--- Try it ---
Using the records that appear below, write out exactly the lines from the one with "by_cases hr : 8 ≤ s.capture.ring.length" through the one with "(s.takeCapture x).spiB = s.spiB", keeping both end lines.

[Saved entries]
BEGIN

-- ==== Sys2Proof/Laws/Captures.lean ====
section
/-! SUPPORT. What a capture request does in each of its three cases (R123), and what reclaim leaves (R132). -/

namespace Sys2Proof.Machine

/-- A saturating byte count, with its highest value written out. -/
theorem saturate_byte (x : Byte) : saturate x = if x = 0xFF then 0xFF else x + 1 := by
  have : BitVec.allOnes 8 = (0xFF : Byte) := by decide
  unfold saturate; rw [this]; split <;> simp_all

/-- A saturating 16-bit count, with its highest value written out. -/
theorem saturate_half (x : Half) : saturate x = if x = 0xFFFF then 0xFFFF else x + 1 := by
  have : BitVec.allOnes 16 = (0xFFFF : Half) := by decide
  unfold saturate; rw [this]; split <;> simp_all

@[simp] theorem PortContext.append_unread (c : PortContext) :
    c.append.unread = if c.cursor.isSome then c.unread + 1 else 0 := by
  cases h : c.cursor <;> simp [PortContext.append, PortContext.unread, h]

namespace State

/-- The model's test for a subscriber, and the statement's. -/
theorem subscribed_iff (s : State) : s.subscribed = true ↔ s.HasSubscriber := by
  have : s.HasSubscriber ↔ ∃ p, (s.ports.get p).cursor.isSome = true := by
    simp [HasSubscriber, port_def, Option.isSome_iff_ne_none]
  rw [this, subscribed]
  constructor
  · intro h
    simp only [Bool.or_eq_true] at h
    rcases h with (h | h) | h
    · exact ⟨.a, h⟩
    · exact ⟨.b, h⟩
    · exact ⟨.c, h⟩
  · rintro ⟨p, h⟩
    cases p <;> simp_all [PerPort.get]

theorem not_subscribed_iff (s : State) : s.subscribed = false ↔ ¬s.HasSubscriber := by
  rw [← subscribed_iff]; simp

/-- A change of one port's context that keeps its cursor keeps the subscriptions. -/
theorem hasSubscriber_modCommand (s : State) (p : Port) (f : CommandSlot → CommandSlot) :
    (s.modCommand p f).HasSubscriber ↔ s.HasSubscriber := by
  rw [← subscribed_iff, ← subscribed_iff]; cases p <;> rfl

/-- With no subscriber a request is dropped. -/
theorem takeCapture_dropped {s : State} (x : Source) (h : ¬s.HasSubscriber) : s.takeCapture x = s := by
  simp [takeCapture, captureFate, (not_subscribed_iff s).mpr h]

/-- With a full ring a request is lost. -/
theorem takeCapture_lost {s : State} (x : Source) (h : s.HasSubscriber) (hr : 8 ≤ s.capture.ring.length) :
    s.takeCapture x = s.captureLostOnce := by
  simp only [takeCapture, captureFate, (subscribed_iff s).mpr h, Config.ringDepth, ge_iff_le, hr, captureLostOnce]
  simp only [if_true, Bool.not_true, Bool.false_eq_true, if_false]
  have e : (fun c : PortContext => if c.cursor.isSome = true then c.raise .captureLost else c) =
      fun c => { c with events := if c.cursor = none then c.events else c.events ||| 0x02 } := by
    funext c; cases hc : c.cursor <;> cases c <;> simp_all [PortContext.raise, Event.mask]
  rw [e, saturate_byte]

/-- With room a request is recorded. -/
theorem takeCapture_recorded {s : State} (x : Source) (h : s.HasSubscriber) (hr : s.capture.ring.length < 8) :
    s.takeCapture x = s.captureRecordedOnce x := by
  have hr' : ¬8 ≤ s.capture.ring.length := by omega
  simp only [takeCapture, captureFate, (subscribed_iff s).mpr h, Config.ringDepth, ge_iff_le, hr', captureRecordedOnce]
  rfl

/-- Everything a capture request can do. -/
theorem takeCapture_cases (s : State) (x : Source) :
    (¬s.HasSubscriber ∧ s.takeCapture x = s) ∨
      (s.HasSubscriber ∧ 8 ≤ s.capture.ring.length ∧ s.takeCapture x = s.captureLostOnce) ∨
      (s.HasSubscriber ∧ s.capture.ring.length < 8 ∧ s.takeCapture x = s.captureRecordedOnce x) := by
  by_cases h : s.HasSubscriber
  · by_cases hr : 8 ≤ s.capture.ring.length
    · exact .inr (.inl ⟨h, hr, takeCapture_lost x h hr⟩)
    · exact .inr (.inr ⟨h, by omega, takeCapture_recorded x h (by omega)⟩)
  · exact .inl ⟨h, takeCapture_dropped x h⟩

/-- A capture request leaves every part but the ports' flags and cursors and the capture unit. -/
theorem takeCapture_frame (s : State) (x : Source) :
    (s.takeCapture x).slots = s.slots ∧ (s.takeCapture x).sched = s.sched ∧ (s.takeCapture x).config = s.config ∧
      (s.takeCapture x).queue = s.queue ∧ (s.takeCapture x).out = s.out ∧ (s.takeCapture x).engine = s.engine ∧
      (s.takeCapture x).handed = s.handed ∧ (s.takeCapture x).store = s.store ∧ (s.takeCapture x).roles = s.roles ∧
      (s.takeCapture x).ready = s.ready ∧ (s.takeCapture x).phase = s.phase ∧
      (s.takeCapture x).pending = s.pending ∧ (s.takeCapture x).pins = s.pins ∧ (s.takeCapture x).spiA = s.spiA ∧
      (s.takeCapture x).spiB = s.spiB ∧ (s.takeCapture x).i2c = s.i2c ∧
      (∀ p w, (s.takeCapture x).window p w = s.window p w) ∧ ∀ p, (s.takeCapture x).command p = s.command p := by
  rcases takeCapture_cases s x with ⟨_, e⟩ | ⟨_, _, e⟩ | ⟨_, _, e⟩ <;> rw [e] <;>
    refine ⟨rfl, rfl, rfl, rfl, rfl, rfl, rfl, rfl, rfl, rfl, rfl, rfl, rfl, rfl, rfl, rfl, ?_, ?_⟩ <;>
    intro p <;> cases p <;> first | rfl | exact fun _ => rfl

/-- The unread records of each port are no more than the longest run. -/
theorem unread_le_mostUnread (s : State) (p : Port) : (s.port p).unread ≤ s.mostUnread := by
  cases p <;> simp [mostUnread, State.port, PerPort.get]

/-- Some port reads the whole of the longest run. -/
theorem mostUnread_attained (s : State) : ∃ p, (s.port p).unread = s.mostUnread := by
  simp only [mostUnread]
  rcases le_total s.ports.a.unread (max s.ports.b.unread s.ports.c.unread) with h | h
  · rcases le_total s.ports.b.unread s.ports.c.unread with k | k
    · exact ⟨.c, by rw [max_eq_right h, max_eq_right k]; rfl⟩
    · exact ⟨.b, by rw [max_eq_right h, max_eq_left k]; rfl⟩
  · exact ⟨.a, by rw [max_eq_left h]; rfl⟩

/-- Reclaim leaves no record that no port has unread, and none of a ring that is no longer than the longest run. -/
theorem reclaim_ring_length (s : State) :
    s.reclaim.capture.ring.length = min s.capture.ring.length s.mostUnread := by
  simp [reclaim]; omega

@[simp] theorem reclaim_port (s : State) (p : Port) : s.reclaim.port p = s.port p := rfl

@[simp] theorem reclaim_mostUnread (s : State) : s.reclaim.mostUnread = s.mostUnread := rfl

end State

end Sys2Proof.Machine
end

END

--- Answer for the task ---
  · by_cases hr : 8 ≤ s.capture.ring.length
    · exact .inr (.inl ⟨h, hr, takeCapture_lost x h hr⟩)
    · exact .inr (.inr ⟨h, by omega, takeCapture_recorded x h (by omega)⟩)
  · exact .inl ⟨h, takeCapture_dropped x h⟩

/-- A capture request leaves every part but the ports' flags and cursors and the capture unit. -/
theorem takeCapture_frame (s : State) (x : Source) :
    (s.takeCapture x).slots = s.slots ∧ (s.takeCapture x).sched = s.sched ∧ (s.takeCapture x).config = s.config ∧
      (s.takeCapture x).queue = s.queue ∧ (s.takeCapture x).out = s.out ∧ (s.takeCapture x).engine = s.engine ∧
      (s.takeCapture x).handed = s.handed ∧ (s.takeCapture x).store = s.store ∧ (s.takeCapture x).roles = s.roles ∧
      (s.takeCapture x).ready = s.ready ∧ (s.takeCapture x).phase = s.phase ∧
      (s.takeCapture x).pending = s.pending ∧ (s.takeCapture x).pins = s.pins ∧ (s.takeCapture x).spiA = s.spiA ∧
      (s.takeCapture x).spiB = s.spiB ∧ (s.takeCapture x).i2c = s.i2c ∧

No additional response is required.